__WHAT IS NEEDED__
The answer should be an exact repeat of the stretch of material below from the line containing "let check := if" through the line containing "(s.setHk 0 (fun".

__ENTRIES PROVIDED__
/-! ## Entries (R391, R392, R397) -/

/-- Settle time and samples per output of a preset, µs. -/
def settleUs (preset : Nat) : Nat := [32, 500, 8000, 125000].getD preset 0
def outputUs (preset : Nat) : Nat := [16, 250, 4000, 62500].getD preset 0

/-- Dwell of an entry, µs (R392). -/
def dwellUs (preset n : Nat) : Nat := 2 + settleUs preset + n * outputUs preset

/-- CHANNEL, PRESET, N and FORMAT of the valid words of HK_SEQ, from given words of 32 bits. -/
def seqEntries (words : List Nat) : List (Nat × Nat × Nat × Nat) :=
  (words.filter (fun w => w.testBit 7)).map (fun w => (w % 32, w / 32 % 4, w / 256 % 256, w / 65536 % 4))

/-- The eight words of HK_SEQ of a converter. -/
def State.seqWords (s : State) (i : Fin 2) : List Nat :=
  let n := s.cfgNum hkSeqBlock i.val
  (List.range 8).map (fun k => n / 2 ^ (32 * k) % 4294967296)

/-- Dwell of all valid entries, µs. -/
def seqDwell (es : List (Nat × Nat × Nat × Nat)) : Nat := (es.map (fun e => dwellUs e.2.1 e.2.2.1)).foldl (· + ·) 0

/-- A channel that a converter may convert in HK_SEQ (R391, R394). -/
def hkOwns (i : Fin 2) (ch : Nat) : Bool :=
  if i = 0 then ch ≤ 15 || ch = 31 else 16 ≤ ch && ch ≠ 24 && ch ≠ 25

/-- The user entries of a converter. -/
def State.userEntries (s : State) (i : Fin 2) (late : Bool) : List HkEntry :=
  (seqEntries (s.seqWords i)).map (fun e =>
    { channel := e.1, preset := e.2.1, n := e.2.2.1, format := e.2.2.2, late := late, settling := false, check := false,
      user := true, gain := 32768, vref := 2500000 })

/-- An entry of a converter's own: BALANCED, N = 1, RIGHT (R393, R394). -/
def ownEntry (channel : Nat) (late check : Bool) : HkEntry :=
  { channel := channel, preset := 1, n := 1, format := 0, late := late, settling := false, check := check, user := false,
    gain := 32768, vref := 2500000 }

def checkEntry (late : Bool) : HkEntry := ownEntry 31 late true

/-! ## RTD pulses ahead (R184, R394) -/

/-- The longest interval between RTD pulses, ns: of ports given by PULSE and by the number of rounds k between their pulses, in
rounds of P_min (R184); none without a port. It follows a round in which only the ports that pulse most often do.
(DEDUCED, log 125) -/
def longestGap (round : Nat) (ports : List (Nat × Nat)) : Option Nat :=
  match ports with
  | [] => none
  | _ =>
    let k := (ports.map (·.2)).foldl (fun m x => if m = 0 then x else min m x) 0
    let often := ports.filter (fun x => x.2 = k)
    some (k * round + 2 * msNs - (often.map (fun x => x.1 + 2 * msNs)).foldl (· + ·) 0)

/-- The longest interval between the RTD pulses of the ports with an accepted record. -/
def State.rtdGap (s : State) : Option Nat :=
  longestGap s.rtdRound ((s.rtdEnabled.filter (fun p => (s.record p).isSome)).map (fun p => (s.rtdPulseNs p, s.rtdEvery p)))

/-- The first of `n` rounds from round m on in which a port pulses. -/
def State.pulseRound (s : State) : Nat → Nat → Nat
  | 0, m => m
  | n + 1, m => if s.rtdPorts.any (s.rtdDue m) then m else s.pulseRound n (m + 1)

/-- The pulse of the round in progress that a port has still to run. -/
def State.rtdWaits (s : State) (p : Port) : Option Nat :=
  (s.rtdStart p).filter (fun t => decide (s.tb < t + s.rtdPulseNs p) && (s.raman p).lastPulse.all (fun x => decide (x < t)))

/-- The next scheduled RTD pulse, ns of the time base; one that is due and has not begun lies at or before the present time. -/
def State.nextRtd (s : State) : Option Nat :=
  if s.rtdPorts = [] then none
  else
    let round := max 1 s.rtdRound
    let ahead := s.rtdPorts.filterMap s.rtdWaits
    some (ahead.foldl min (s.pulseRound 100 (s.tb / round + 1) * round))

/-- HK-B is free for work of a dwell: no pulse runs, and the work ends at least 4 µs before the next one. -/
def State.hkbFits (s : State) (us : Nat) : Bool :=
  allPorts.all (fun p => (s.raman p).pulse.isNone)
  && (match s.nextRtd with
      | some t => s.tb + (us + 4) * 1000 ≤ t
      | none => true)

/-! ## Starting work (R393 to R396) -/

/-- The entry in front starts: its filter is empty, and it notes a reference that settles, and the gain and reference it is read
with (R397, R399, R414). -/
def State.startFront (s : State) (i : Fin 2) : State :=
  s.setHk i (fun x =>
    { x with frontAt := s.clk, restarts := 0, work := match x.work with
        | [] => []
        | e :: es => { e with settling := x.refSettling, gain := s.hkGain i, vref := s.hkVref i } :: es })

/-- HK-A starts its sequence. -/
def State.hkaStart (s : State) (late : Bool) : State :=
  let fixed := (List.range 8).map (fun n => ownEntry n late false)
  let check := if (s.hk 0).checkDue then [checkEntry late] else []
  let user := if s.flag Fld.hkCfg_en 0 then s.userEntries 0 late else []
  (s.setHk 0 (fun x => { x with work := fixed ++ check ++ user, jobRuns := true, pending := false, checkDue := false })).startFront 0

/-- HK-B starts what it may: a check that is due, else the user job that is pending; each is late where its trigger came before
(R396). -/
def State.hkbStart (s : State) (lateCheck lateJob : Bool) : State :=
  let x := s.hk 1
  if x.calHold || x.work ≠ [] then s
  else if x.checkDue && s.hkbFits 752 then
    (s.setHk 1 (fun y => { y with work := [checkEntry lateCheck], jobRuns := false, checkDue := false })).startFront 1
  else if x.pending && s.flag Fld.hkCfg_en 1 && s.hkbFits (seqDwell (seqEntries (s.seqWords 1))) then
    (s.setHk 1 (fun y => { y with work := s.userEntries 1 lateJob, jobRuns := true, pending := false })).startFront 1
  else s

/-- A converter that is free starts what waits (R394, R396). -/
def State.hkWaiting (s : State) (i : Fin 2) : State :=
  if i = 0 then (if (s.hk 0).pending && decide ((s.hk 0).work = []) then s.hkaStart true else s) else s.hkbStart true true

/-! ## Calibration hold (R402, R422) -/

/-- The step releases a converter, and what was pending before the hold starts (R396, R402). -/
def State.hkRelease (s : State) (i : Fin 2) : State := (s.setHk i (fun x => { x with calHold := false })).hkWaiting i

/-- A REF step holds HK-A for 100 ms and HK-B for 600 ms (R422). (DESIGN CHOICE, log 197) -/
def State.refHoldsEnd (s : State) : State :=
  match s.cal.run with
  | none => s
  | some r =>
    match r.now with
    | none => s
    | some n =>
      let a := decide (n.step = .ref) && r.holdA && decide (n.began + 100 * msNs ≤ s.clk)
      let b := decide (n.step = .ref) && r.holdB && decide (n.began + 600 * msNs ≤ s.clk)
      let s1 : State := { s with cal := { s.cal with run := some { r with holdA := r.holdA && !a, holdB := r.holdB && !b } } }
      let s2 := if a then s1.hkRelease 0 else s1
      if b then s2.hkRelease 1 else s2

/-! ## Triggers (R393 to R396, R401) -/

/-- A trigger of a job: it starts, is held pending, or is dropped as an overrun (R396). -/
def State.hkTrigger (s : State) (i : Fin 2) : State :=
  let x := s.hk i
  if x.calHold then s
  else if x.pending then (s.setHk i (fun y => { y with overrunDue := true })).count Ctr.hkStats_overrun i.val 1
  else
    let s1 := s.setHk i (fun y => { y with pending := true })
    if i = 0 then (if x.work = [] then s1.hkaStart false else s1) else s1.hkbStart true false

/-- A converter's clock has passed a multiple of `ms` of the time base since its last trigger: the trigger is taken, once. -/
def State.hkTick (s : State) (i : Fin 2) (ms : Nat) : State :=
  let n := s.tb / (max 1 ms * msNs)
  if n = (s.hk i).tickAt then s else (s.setHk i (fun x => { x with tickAt := n })).hkTrigger i

/-- HK-B's timer counts multiples of PERIOD_MS from here on: its EN or PERIOD_MS is written (R395). -/
def State.hkRetick (s : State) : State :=
  s.setHk 1 (fun x => { x with tickAt := s.tb / (max 1 (s.fld Fld.hkCfg_periodMs 1) * msNs) })

/-- HKA_SEQUENCE: a 10 ms boundary (R393). -/
def hkaSequence (dt : Nat) (s0 : State) : State :=
  let s := (s0.elapse dt).refHoldsEnd
  if s.timeRuns then s.hkTick 0 10 else s

/-- HKB_JOB_TRIGGER (R395): a multiple of PERIOD_MS, or DELAY_US after every TRIG_DIV-th launch of TRIG_PORT while it runs. -/
def hkbJobTrigger (dt : Nat) (s0 : State) : State :=
  let s := (s0.elapse dt).refHoldsEnd
  if !s.timeRuns || !s.flag Fld.hkCfg_en 1 then s
  else if s.fld Fld.hkCfg_trig 1 = 0 then s.hkTick 1 (s.fld Fld.hkCfg_periodMs 1)
  else
    match (s.hk 1).due with
    | [] => s
    | t :: rest => if s.clk < t then s else (s.setHk 1 (fun x => { x with due := rest })).hkTrigger 1

/-- A check trigger at one converter: HK-A takes it with its next sequence; HK-B holds it pending, and drops a second one as an
overrun (R393, R394, R396). -/
def State.checkTrigger (s : State) (i : Fin 2) : State :=
  let x := s.hk i
  if x.calHold then s
  else if i = 1 && x.checkDue then (s.setHk i (fun y => { y with checkExcess := true })).count Ctr.hkStats_overrun i.val 1
  else s.setHk i (fun y => { y with checkDue := true })

/-- HK_CHECK_TRIGGER: a whole second (R401); a converter that calibration holds discards it (R402). (DEDUCED, log 78) -/
def hkCheckTrigger (dt : Nat) (s0 : State) : State :=
  let s := (s0.elapse dt).refHoldsEnd
  let second := s.tb / secNs
  if !s.timeRuns || second == (s.hk 0).checkAt then s
  else
    let waited := (s.hk 1).checkDue
    let s1 := s.setHouse (fun h =>
      { h with checkStep := (h.checkStep + 1) % 3, hk := h.hk.map (fun x => { x with lastCheck := none, checkAt := second }) })
    ((s1.checkTrigger 0).checkTrigger 1).hkbStart waited true

/-! ## Results (R398 to R401) -/

/-- A number divided by n, rounded to nearest, ties up, and limited. -/
def hkCode (lo hi x : Int) (n : Nat) : Int := clampInt lo hi (divHalfUp x n)

/-- A result word: the mean of n outputs of a sum, V / Vref in units of 2^-24 (R400). (DEDUCED, log 77) -/
def resultWord (format : Nat) (sum : Int) (n : Nat) (flags : Nat) : Word :=
  let code : Nat := (hkCode 0 65535 sum (256 * n)).toNat
  let signed : Nat := toBits 16 (hkCode (-32768) 32767 sum (512 * n))
  if format = 0 then BitVec.ofNat 32 (code + 16777216 * flags)
  else if format = 1 then BitVec.ofNat 32 (65536 * code + 256 * (sum / n % 256).toNat + flags)
  else BitVec.ofNat 32 (65536 * signed + 256 * (sum / (2 * n) % 256).toNat + flags)

/-- The code that a check expects of the step in use. -/
def State.checkExpect (s : State) : Int := 16384 * (s.house.checkStep + 1 : Nat)

/-- Judge a check of a converter (R401). (DEDUCED, log 78; DEDUCED, log 79) -/
def State.judgeCheck (s : State) (i : Fin 2) (code : Int) : State :=
  let x := s.hk i
  let good := (code - s.checkExpect).natAbs ≤ 32
  let fails := if good then 0 else x.checkFails + 1
  let passes := if good then x.checkPasses + 1 else 0
  let s1 := (s.setHk i (fun y => { y with checkFails := fails, checkPasses := passes, lastCheck := some code.toNat })).countIf
    Ctr.hkStats_checkFail i.val (!good)
  if !x.fault && 3 ≤ fails then (s1.setHk i (fun y => { y with fault := true })).event evHkFault noUnit i.val []
  else if x.fault && 3 ≤ passes then (s1.setHk i (fun y => { y with fault := false })).event evHkClear noUnit i.val []
  else s1

/-- Judge the agreement of the two converters once both have read the step (R401). (DEDUCED, log 79) -/
def State.judgeAgreement (s : State) : State :=
  match (s.hk 0).lastCheck, (s.hk 1).lastCheck with
  | some a, some b =>
    let good := ((a : Int) - b).natAbs ≤ 20
    let fails := if good then 0 else s.house.agreeFails + 1
    let passes := if good then s.house.agreePasses + 1 else 0
    let was := (s.hk 0).mismatch
    let s1 := s.setHouse (fun h =>
      { h with agreeFails := fails, agreePasses := passes,
               hk := h.hk.map (fun x =>
                 { x with lastCheck := none, mismatch := if 3 ≤ fails then true else if 3 ≤ passes then false else x.mismatch }) })
    if 3 ≤ fails ∧ ¬ was then s1.event evHkFault noUnit noUnit [] else s1
  | some _, none | none, some _ | none, none => s

/-- The entry in front ends; with the last one its work ends, and what waits may start. -/
def State.hkAdvance (s : State) (i : Fin 2) (es : List HkEntry) : State :=
  let s1 := s.setHk i (fun y => { y with work := es })
  if es ≠ [] then s1.startFront i
  else
    ((s1.countIf Ctr.hkStats_sequences i.val (s1.hk i).jobRuns).setHk i (fun y => { y with jobRuns := false })).hkWaiting i

/-- Channels have never settled (R398). -/
def State.neverSettles (s : State) (i : Fin 2) (channels : List Nat) : State :=
  ((s.setHk i (fun y => { y with neverSettled := channels.foldl (fun w c => w ||| (1#32 <<< c)) y.neverSettled })).count
    Ctr.hkStats_neverSettled i.val 1).event evHkNeverSettled noUnit i.val []

/-- The entry in front of a converter's work ends without a result (R398). (DEDUCED, log 79) -/
def State.hkNeverSettles (s : State) (i : Fin 2) : State :=
  match (s.hk i).work with
  | [] => s
  | e :: es => (s.neverSettles i [e.channel]).hkAdvance i es

/-- The front entry has dwelt its time since its settle count last began (R392, R397). -/
def dwelt (now : Nat) (x : HkSt) (e : HkEntry) : Bool := decide (x.frontAt + dwellUs e.preset e.n * usNs ≤ now)

/-- A result of an entry is stored: its word, format and reference; of HK-A's fixed part as a case reading too (R79, R400). -/
def State.hkStore (s : State) (i : Fin 2) (e : HkEntry) (w : Word) : State :=
  let fixed := decide (i = 0) && !e.user && !e.check
  s.setHouse (fun h =>
    { h with values := h.values.setIfInBounds e.channel w, formats := h.formats.setIfInBounds e.channel e.format,
             vrefs := h.vrefs.setIfInBounds e.channel e.vref,
             cases := if fixed then h.cases.setIfInBounds e.channel (w, e.vref) else h.cases })

/-- HK_ENTRY_RESULT: the entry in front of a converter's work gives its N settled outputs, each V / Vref in units of 2^-24, and
whether an input sample stood at an end code (R400). An entry that ends without a result ends at its eighth restart, by itself
(R398). (DEDUCED, log 77; DEDUCED, log 79) -/
def hkEntryResult (dt : Nat) (i : Fin 2) (result : Option (List Int × Bool)) (s0 : State) : State :=
  let s := (s0.elapse dt).refHoldsEnd
  let x := s.hk i
  match x.work, result with
  | e :: es, some (outs, clip) =>
    if x.calHold || !dwelt s.clk x e || outs.length ≠ e.n || e.n = 0 then s
    else
      let sum : Int := (e.gain : Int) * outs.foldl (· + ·) 0
      let n := 32768 * e.n
      let excess := if e.check then x.checkExcess else x.overrunDue
      let flags := bitNat excess + 2 * bitNat e.late + 4 * bitNat e.settling + 8 * bitNat clip + 16 * bitNat x.fault
      let s1 := s.hkStore i e (resultWord e.format sum n flags)
      let s2 := s1.setHk i (fun y =>
        { y with overrunDue := y.overrunDue && e.check, checkExcess := y.checkExcess && !e.check,
                 neverSettled := y.neverSettled &&& ~~~(1#32 <<< e.channel) })
      let s3 := (s2.countIf Ctr.hkStats_late i.val e.late).countIf Ctr.hkStats_clipped i.val clip
      let s4 := if e.check then (s3.judgeCheck i (hkCode 0 65535 sum (256 * n))).judgeAgreement else s3
      s4.hkAdvance i es
  | [], _ | _ :: _, none => s

/-- A change of HK-B's reference within an RTD pulse: its settle count begins again, and with the eighth time before a settled
output the pair ends without one (R397, R398; DESIGN CHOICE, log 198). -/
def State.pulseRefChanged (s : State) (p : Port) : State :=
  match (s.raman p).pulse with
  | none => s
  | some x =>
    let settles := decide (s.clk < max (s.hk 1).settlingSince (s.clk - (s.tb - x.start)) + 64 * usNs)
    let y := { x with gain := s.hkGain 1, vref := s.hkVref 1, restarts := if settles then x.restarts + 1 else 0 }
    let s1 := s.setRaman p (fun r => { r with pulse := some y })
    if y.restarts = 8 then s1.neverSettles 1 [24, 25] else s1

__RESULT OF THIS TASK__
  let check := if (s.hk 0).checkDue then [checkEntry late] else []
  let user := if s.flag Fld.hkCfg_en 0 then s.userEntries 0 late else []
  (s.setHk 0 (fun x => { x with work := fixed ++ check ++ user, jobRuns := true, pending := false, checkDue := false })).startFront 0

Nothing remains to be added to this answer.